Still with inquests, PROV have also published the article 'Untimely Ends' on place, kin and culture in coronial inquests. 

Wednesday, 24 January 2018

From Dimb to Basalt Knob

A retired railway carriage from Dimboola has ended up in the mountains of the Victorian High Country.
The T 101 icewagon railway carriage hut aka Basalt Knob Hut, was built in 1894 at the Pinder & Kelly Newport workshops for the Victorian Railways and de-registered in 1978. In the early 1980s a Dargo timber mill purchased the rolling stock from the Dimboola line for forestry workers accommodation and trucked them to Dargo. 
The carriage was in a Dargo mill when it was bought by Ken Scott from David Coates, who sold it to David Eddy from Deeandal & Sons logging company. 
A logging road was constructed, and a loggers' camp erected at Basalt Knob in 1982. The T 101 icewagon was carted it up to its location up above Talbotville near Blue Rag.
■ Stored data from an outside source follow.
/-- R107: the double read, with the flag cleared by the pulse `wrap_clr_o` (R42). `h1` and `h2` are HWT after the gap before the flag read and after the gap before the second
sample; the delta is the exact integer of the branch, added to the 64-bit accumulator. -/
def Obligations.FineNowDoubleRead : Prop :=
  ∀ s : State, s.fault = false → s.par.variant = .fine → s.clk.clkValid = true →
    ∃ (k1 k2 : Nat) (env : Env),
      let h1 := s.hwt.advance (maxCount s.par) k1
      let h2 := { h1 with wrapf := false }.advance (maxCount s.par) k2
      let s1 : Int := s.hwt.phase.toNat
      let s2 : Int := h2.phase.toNat
      let last : Int := s.clk.lastRead.toNat
      let delta : Int := if h1.wrapf = true ∨ s2 < s1 then ((maxCount s.par : Int) - last) + s2 else s2 - last
      let fticks := s.clk.fticks + BitVec.ofInt 64 delta
      exec .fclkNow s = .next { s with
        clk := { s.clk with fticks := fticks, lastRead := h2.phase }, hwt := h2, wrapClr := true, env := env,
        rsp := some ⟨.ok, ticksToMs s.par fticks.toNat % 2 ^ s.par.msW⟩ } ∧
      env.events = s.env.events ∧
      ∀ d e ds, s.env.draws = d :: e :: ds → k1 = d ∧ k2 = e ∧ env = { s.env with draws := ds }

/-- R108 cases (a) and (b): whatever HWT does, the delta of `FCLK.NOW` is not negative, and it is at most two full ticks. -/
def Obligations.FineDeltaIsNeverNegative : Prop :=
  ∀ s : State, s.fault = false → s.par.variant = .fine → s.clk.clkValid = true → ClockInv s →
    ∃ (t : State) (delta : Nat), exec .fclkNow s = .next t ∧ delta ≤ 2 * maxCount s.par ∧
      t.clk.fticks.toNat = (s.clk.fticks.toNat + delta) % 2 ^ 64

/-- R108 case (b): when the flag is clear and HWT does not wrap up to the second sample, the delta is exactly the counts
since the last read. -/
def Obligations.FineDeltaIsExactWithoutAWrap : Prop :=
  ∀ (s : State) (k1 k2 : Nat) (ds : List Nat),
    s.fault = false → s.par.variant = .fine → s.clk.clkValid = true → ClockInv s →
    s.env.draws = k1 :: k2 :: ds → s.hwt.wrapf = false → s.hwt.phase.toNat + k1 + k2 ≤ maxCount s.par →
    ∃ t, exec .fclkNow s = .next t ∧
      t.clk.fticks = s.clk.fticks + BitVec.ofNat 64 (s.hwt.phase.toNat + k1 + k2 - s.clk.lastRead.toNat) ∧
      t.clk.lastRead.toNat = s.hwt.phase.toNat + k1 + k2

/-- R108 case (c), under premise P-FINE-1 (`k1 + k2 <= MAX_COUNT`): when exactly one wrap falls in the interval since the
last read, wherever in it, the delta is one count short. First for a read that follows an advance of HWT by `k` in a state
with no wrap since the last flag read; then for the interval between two commands, from the end of a `CLK.INIT` or
`FCLK.NOW` to the second sample of the next `FCLK.NOW`. -/
def Obligations.FineDeltaIsOneShortPerWrap : Prop :=
  (∀ (s : State) (k k1 k2 : Nat) (ds : List Nat),
    s.fault = false → s.par.variant = .fine → s.clk.clkValid = true → ClockInv s →
    s.env.draws = k1 :: k2 :: ds → s.hwt.wrapf = false → k1 + k2 ≤ maxCount s.par →
    maxCount s.par < s.hwt.phase.toNat + k + k1 + k2 →
    s.hwt.phase.toNat + k + k1 + k2 ≤ 2 * maxCount s.par + 1 →
    ∃ u, exec .fclkNow (hwtAdvance k s) = .next u ∧
      u.clk.fticks = s.clk.fticks +
        BitVec.ofNat 64 (s.hwt.phase.toNat + k + k1 + k2 - s.clk.lastRead.toNat - 1) ∧
      u.clk.lastRead.toNat = s.hwt.phase.toNat + k + k1 + k2 - (maxCount s.par + 1)) ∧
  (∀ (s t : State) (i : Instr) (k k1 k2 : Nat) (ds : List Nat),
    s.fault = false → s.par.variant = .fine → ClockInv s → (i = .clkInit ∨ i = .fclkNow) →
    exec i s = .next t → t.clk.clkValid = true → t.hwt.wrapf = false →
    t.env.draws = k1 :: k2 :: ds → k1 + k2 ≤ maxCount s.par →
    maxCount s.par < t.clk.lastRead.toNat + (k + k1 + k2) →
    t.clk.lastRead.toNat + (k + k1 + k2) ≤ 2 * maxCount s.par + 1 →
    ∃ u, exec .fclkNow (hwtAdvance k t) = .next u ∧
      u.clk.fticks = t.clk.fticks + BitVec.ofNat 64 (k + k1 + k2 - 1) ∧
      u.clk.lastRead.toNat = t.clk.lastRead.toNat + (k + k1 + k2) - (maxCount s.par + 1))

/-- R110: a later `FCLK.NOW` returns no smaller value, however HWT advances in between, until the accumulator or the result
passes its width. -/
def Obligations.FineNowNeverDecreases : Prop :=
  ∀ (s t u : State) (k d1 d2 : Nat), s.fault = false → s.par.variant = .fine → s.clk.clkValid = true → ClockInv s →
    exec .fclkNow s = .next t → t.answers d1 → exec .fclkNow (hwtAdvance k t) = .next u → u.answers d2 →
    t.clk.fticks.toNat + 2 * maxCount s.par < 2 ^ 64 →
    ticksToMs s.par (t.clk.fticks.toNat + 2 * maxCount s.par) < 2 ^ s.par.msW →
    d1 ≤ d2

/-- R101: HWT advances by the total of two advances, with the flag set if either wraps, and its phase stays in
`0 .. MAX_COUNT`. A flag that is clear before a step and set after it is one that HWT has set in that step by moving past
`MAX_COUNT`. In a fair run HWT does so again and again: from every step on, some later step has a move of HWT that leaves
the flag set. What a run is, is log entry 20. -/
def Obligations.CounterAdvancesCompose : Prop :=
  (∀ (max j k : Nat) (h : Hwt), max < 2 ^ 24 → h.phase.toNat ≤ max →
    h.advance max (j + k) = (h.advance max j).advance max k ∧ (h.advance max j).phase.toNat ≤ max ∧
    ((h.advance max j).wrapf = true ↔ h.wrapf = true ∨ max < h.phase.toNat + j)) ∧
  (∀ s t : State, step s = .next t → s.hwt.wrapf = false → t.hwt.wrapf = true → s.hwtPasses) ∧
  (∀ (r : Nat → State) (n : Nat), FairRun r →
    ∃ m, n ≤ m ∧ ∃ move ∈ hwtMoves (r m), maxCount (r m).par < move.1.phase.toNat + move.2 ∧
      (move.1.advance (maxCount (r m).par) move.2).wrapf = true)

/-! ### The button unit (41_button.md) -/

/-- R124: the complete transition table of one `BTN.UPDATE`, one clause a row, with the response code of R26. -/
def Obligations.ButtonTransitionTable : Prop :=
  ∀ (s : State) (b : BtnId) (now : Nat), s.fault = false → ButtonInv s →
    let D := debounceDelay s.par b
    let u := (now + D) % 2 ^ s.par.msW
    let p := samplePressed b s
    ((s.btn b).debValid = true → 0 < D) ∧
    ∃ (t : State) (c : Nat) (B : Btn), exec (.btnUpdate b now) s = .next t ∧
      t = { s.setBtn b B with rsp := some ⟨.ok, c⟩ } ∧
      ((s.btn b).IsIdle false → p = false → c = 0 ∧ B.IsIdle false) ∧
      ((s.btn b).IsIdle false → 0 < D → p = true → c = 3 ∧ B.IsDebouncing true u) ∧
      ((s.btn b).IsIdle false → D = 0 → p = true → c = 3 ∧ B.IsIdle true) ∧
      ((s.btn b).IsIdle true → p = true → c = 2 ∧ B.IsIdle true) ∧
      ((s.btn b).IsIdle true → 0 < D → p = false → c = 1 ∧ B.IsDebouncing false u) ∧
      ((s.btn b).IsIdle true → D = 0 → p = false → c = 1 ∧ B.IsIdle false) ∧
      (∀ d, (s.btn b).IsDebouncing false d → now < d → c = 0 ∧ B.IsDebouncing false d) ∧
      (∀ d, (s.btn b).IsDebouncing true d → now < d → c = 2 ∧ B.IsDebouncing true d) ∧
      (∀ d, (s.btn b).IsDebouncing false d → d ≤ now → p = false → c = 0 ∧ B.IsIdle false) ∧
      (∀ d, (s.btn b).IsDebouncing false d → d ≤ now → p = true → c = 3 ∧ B.IsDebouncing true u) ∧
      (∀ d, (s.btn b).IsDebouncing true d → d ≤ now → p = true → c = 2 ∧ B.IsIdle true) ∧
      (∀ d, (s.btn b).IsDebouncing true d → d ≤ now → p = false → c = 1 ∧ B.IsDebouncing false u)

/-- R122, R121: a hold takes no sample: for every value of both contacts it answers the level event of the remembered level
and changes nothing else. -/
def Obligations.HoldTakesNoSample : Prop :=
  ∀ (s : State) (b : BtnId) (now : Nat) (contacts : Contacts),
    s.fault = false → (s.btn b).debValid = true → now < (s.btn b).debUntil →
    exec (.btnUpdate b now) { s with contacts := contacts } =
      .next { s with contacts := contacts, rsp := some ⟨.ok, if (s.btn b).level then 2 else 0⟩ }

/-- R123: with a delay of 0 every sample is trusted: the level becomes the sample, no deadline is stored, and the event is an
edge exactly when the sample differs from the level. -/
def Obligations.ZeroDelayTrustsEverySample : Prop :=
  ∀ (s : State) (b : BtnId) (now : Nat), s.fault = false → ButtonInv s → debounceDelay s.par b = 0 →
    exec (.btnUpdate b now) s = .next { s.setBtn b { s.btn b with level := samplePressed b s } with
      rsp := some ⟨.ok, (if samplePressed b s then 2 else 0) +
        (if samplePressed b s = (s.btn b).level then 0 else 1)⟩ }

/-- R125: after an edge at `t0`, every update with `t0 <= now < t0 + D` is a hold and answers a level event, whatever the
contact does: two edges of one button are never reported at `now` values less than `D` apart. -/
def Obligations.EdgesAreOneWindowApart : Prop :=
  ∀ (s t : State) (b : BtnId) (t0 c : Nat) (us : List (Nat × Bool)), s.fault = false →
    exec (.btnUpdate b t0) s = .next t → t.answers c → (c = 1 ∨ c = 3) →
    0 < debounceDelay s.par b → t0 + debounceDelay s.par b < 2 ^ s.par.msW →
    (∀ u ∈ us, t0 ≤ u.1 ∧ u.1 < t0 + debounceDelay s.par b) →
    (buttonReplies b us t).length = us.length ∧
      ∀ r ∈ buttonReplies b us t, r = some ⟨.ok, 0⟩ ∨ r = some ⟨.ok, 2⟩

/-! ### The engine unit (42_engine.md) -/

/-- R144: `ENG.ADDTIME`, code `0x6`, resets a full budget to one `SEG_PERIOD`, and otherwise adds one, clamped to eight. -/
def Obligations.AddTimePolicy : Prop :=
  ∀ s : State, s.fault = false →
    decode s.par.msW (packWord s.par.msW 0x6 0 0) = .ok .engAddtime ∧
    (8 * s.par.segPeriod ≤ s.eng.remaining → exec .engAddtime s = .next { s with
      eng := { s.eng with remaining := s.par.segPeriod }, rsp := some ⟨.ok, 0⟩ }) ∧
    (s.eng.remaining < 8 * s.par.segPeriod → exec .engAddtime s = .next { s with
      eng := { s.eng with remaining := min (s.eng.remaining + s.par.segPeriod) (8 * s.par.segPeriod) },
      rsp := some ⟨.ok, 0⟩ })

/-- R144 and 95_test_vectors.md section 1.3, for every `SEG_PERIOD`: from an empty budget `k` presses, `k` up to 8, give
`k` segments, and the ninth gives one segment again. -/
def Obligations.NinthAddTimeWrapsToOneSegment : Prop :=
  ∀ s : State, s.fault = false → s.eng.remaining = 0 →
    (∀ k, k ≤ 8 → ∃ t, execMany (List.replicate k .engAddtime) s = .next t ∧
      t.eng = { s.eng with remaining := k * s.par.segPeriod }) ∧
    ∃ t, execMany (List.replicate 9 .engAddtime) s = .next t ∧
      t.eng = { s.eng with remaining := s.par.segPeriod }

/-- R146, R148: the six cases of the render directive, code `0x7`, each with its response `{n, kind}`; nothing is written.
That the response is its low `MS_W` bits, which drops a bit where `MS_W` is 4 or 5, is DEDUCED (log entry 8). -/
def Obligations.DirectiveCases : Prop :=
  ∀ s : State, s.fault = false → EngineInv s →
    let r := s.eng.remaining
    let seg := s.par.segPeriod
    decode s.par.msW (packWord s.par.msW 0x7 0 0) = .ok .engDirective ∧
    ∃ n kind : Nat,
      exec .engDirective s = .next { s with rsp := some ⟨.ok, (n * 4 + kind) % 2 ^ s.par.msW⟩ } ∧
      (r % seg = 0 → s.eng.running = false → n = r / seg ∧ kind = 0) ∧
      (r = 0 → s.eng.running = true → n = 0 ∧ kind = 3) ∧
      (r % seg = 0 → 0 < r → s.eng.running = true → n + 1 = r / seg ∧ kind = 2) ∧
      (r % seg ≠ 0 → s.eng.running = false → n = r / seg + 1 ∧ kind = 0) ∧
      (r % seg ≠ 0 → s.eng.running = true → r % seg ≤ seg / 3 → n = r / seg ∧ kind = 1) ∧
      (r % seg ≠ 0 → s.eng.running = true → seg / 3 < r % seg → n = r / seg ∧ kind = 2)

/-- R150: under the budget invariant a directive's count is at most 8, and at most 7 when an LED blinks. -/
def Obligations.DirectiveStaysOnTheRing : Prop :=
  ∀ s : State, EngineInv s →
    s.directive.n.toNat ≤ 8 ∧ (s.directive.kind = .fast ∨ s.directive.kind = .slow → s.directive.n.toNat ≤ 7)

/-- R149: on a boundary the solid and blinking segments account for exactly the budget, and off a boundary the number of
LEDs lit or blinking is the budget rounded up, except in `All`. -/
def Obligations.DirectiveAccountsForTheBudget : Prop :=
  ∀ s : State, EngineInv s →
    let lit := s.directive.n.toNat + (if s.directive.kind = .fast ∨ s.directive.kind = .slow then 1 else 0)
    (s.eng.remaining % s.par.segPeriod = 0 → lit * s.par.segPeriod = s.eng.remaining) ∧
    (s.directive.kind ≠ .all → lit = (s.eng.remaining + s.par.segPeriod - 1) / s.par.segPeriod)

/-- R141, R142: the whole update. The buttons and the display change as by the direct commands, the decay saturates, only
`Push` acts, and `last_update` is written; under the budget invariant it always ends with `OK`. -/
def Obligations.EngineUpdateIsItsSubOperations : Prop :=
  ∀ (s : State) (now : Nat), s.fault = false → EngineInv s →
    ∃ t t0 t1 td : State,
      exec (.engUpdate now) s = .next t ∧
      exec (.btnUpdate .b0 now) s = .next t0 ∧ exec (.btnUpdate .b1 now) s = .next t1 ∧
      t = { s with btn0 := t0.btn0, btn1 := t1.btn1, eng := t.eng, dsp := td.dsp, rsp := some ⟨.ok, 0⟩ } ∧
      (t.eng.running = if t0.rsp = some ⟨.ok, 3⟩ then !s.eng.running else s.eng.running) ∧
      (let left := if s.eng.running then s.eng.remaining - (now - s.eng.lastUpdate) else s.eng.remaining
       t.eng.remaining = if t1.rsp = some ⟨.ok, 3⟩ then
          (if 8 * s.par.segPeriod ≤ left then s.par.segPeriod
           else min (left + s.par.segPeriod) (8 * s.par.segPeriod))
        else left) ∧
      t.eng.lastUpdate = now ∧
      exec (.dspUpdate t.directive.n t.directive.kind now) s = .next td ∧ td.fault = false

/-- R152: the budget runs out and the start/stop button is pushed in one update: the frame is `(0, None)`, not `All`. -/
def Obligations.ExpiryAndStopRenderInOneFrame : Prop :=
  ∀ (s t0 t1 : State) (now : Nat), s.fault = false → EngineInv s → s.eng.running = true →
    s.eng.remaining ≤ now - s.eng.lastUpdate →
    exec (.btnUpdate .b0 now) s = .next t0 → t0.answers 3 →
    exec (.btnUpdate .b1 now) s = .next t1 → ¬ t1.answers 3 →
    ∃ t, exec (.engUpdate now) s = .next t ∧ t.eng.running = false ∧ t.eng.remaining = 0 ∧
      t.directive = ⟨0, .none⟩ ∧ t.dsp.numOn = 0 ∧ t.dsp.wasAll = false ∧ t.dsp.blValid = false

/-- R203: only a directly commanded `DSP.UPDATE` can raise a fault: a step that accepts no such command keeps the block
out of the fault state, whatever else the host and the environment do. -/
def Obligations.OnlyADirectFrameCanFault : Prop :=
  ∀ s t : State, s.fault = false → EngineInv s → step s = .next t →
    (∀ w n kind now, (nextEvent s).1 = .command w → decode s.par.msW w ≠ .ok (.dspUpdate n kind now)) →
    t.fault = false ∧ EngineInv t

/-! ### The display unit (43_display.md) -/

/-- R161, R204: the two range checks come before any write: the fault record is written, the status is `FAULT`, and nothing
else changes. -/
def Obligations.FrameRangeChecksFault : Prop :=
  ∀ (s : State) (n : BitVec 4) (kind : BlinkKind) (now : Nat), s.fault = false →
    (8 < n.toNat → exec (.dspUpdate n kind now) s =
      .next { s with fault := true, faultCause := 1, rsp := some ⟨.fault, 0⟩ }) ∧
    (n.toNat = 8 → (kind = .fast ∨ kind = .slow) → exec (.dspUpdate n kind now) s =
      .next { s with fault := true, faultCause := 2, rsp := some ⟨.fault, 0⟩ })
When the logging finished all the other carriages forming the logging camp were removed by the mill, but they never got around to removing the T 101 carriage, so T 101 now ‘The Basalt Knob Hut’ is still there offering emergency shelter in the Victorian High Country, at Basalt Knob near the junction of Brewery Creek Track & Ritchie Rd which can be accessed via the Dargo High Plains Rd.
Story and photos from the Victorian High Country Huts Association Facebook page

 Hauled by steam diesel powered locomotives, the ‘T’ insulated ice van carriages had an ice bunker running along the middle of the ceiling that was filled with ice from hatches in the roof. Used to transport refrigerated meat carcasses or other goods that required a cool temperature, their walls were between 4 & 6 inches thick for insulation. The vertical channel at the end was a drain for the ice bunker. All T's in this number group had lever type handbrakes. This series of T vans had a 12 ton capacity. A relic from a bygone age they lasted to the late 70's in "refrigerated" service. (from Victorian Railways Net)


An update: a photo of T 101 while still on the rails in 1978, possibly in Dimboola, from rail-fan Geoff Winkler who took photos in the Wimmera in the 70s.
A further update: unfortunately T 101/Basalt Knob Hut was lost in the January 2020 bushfires.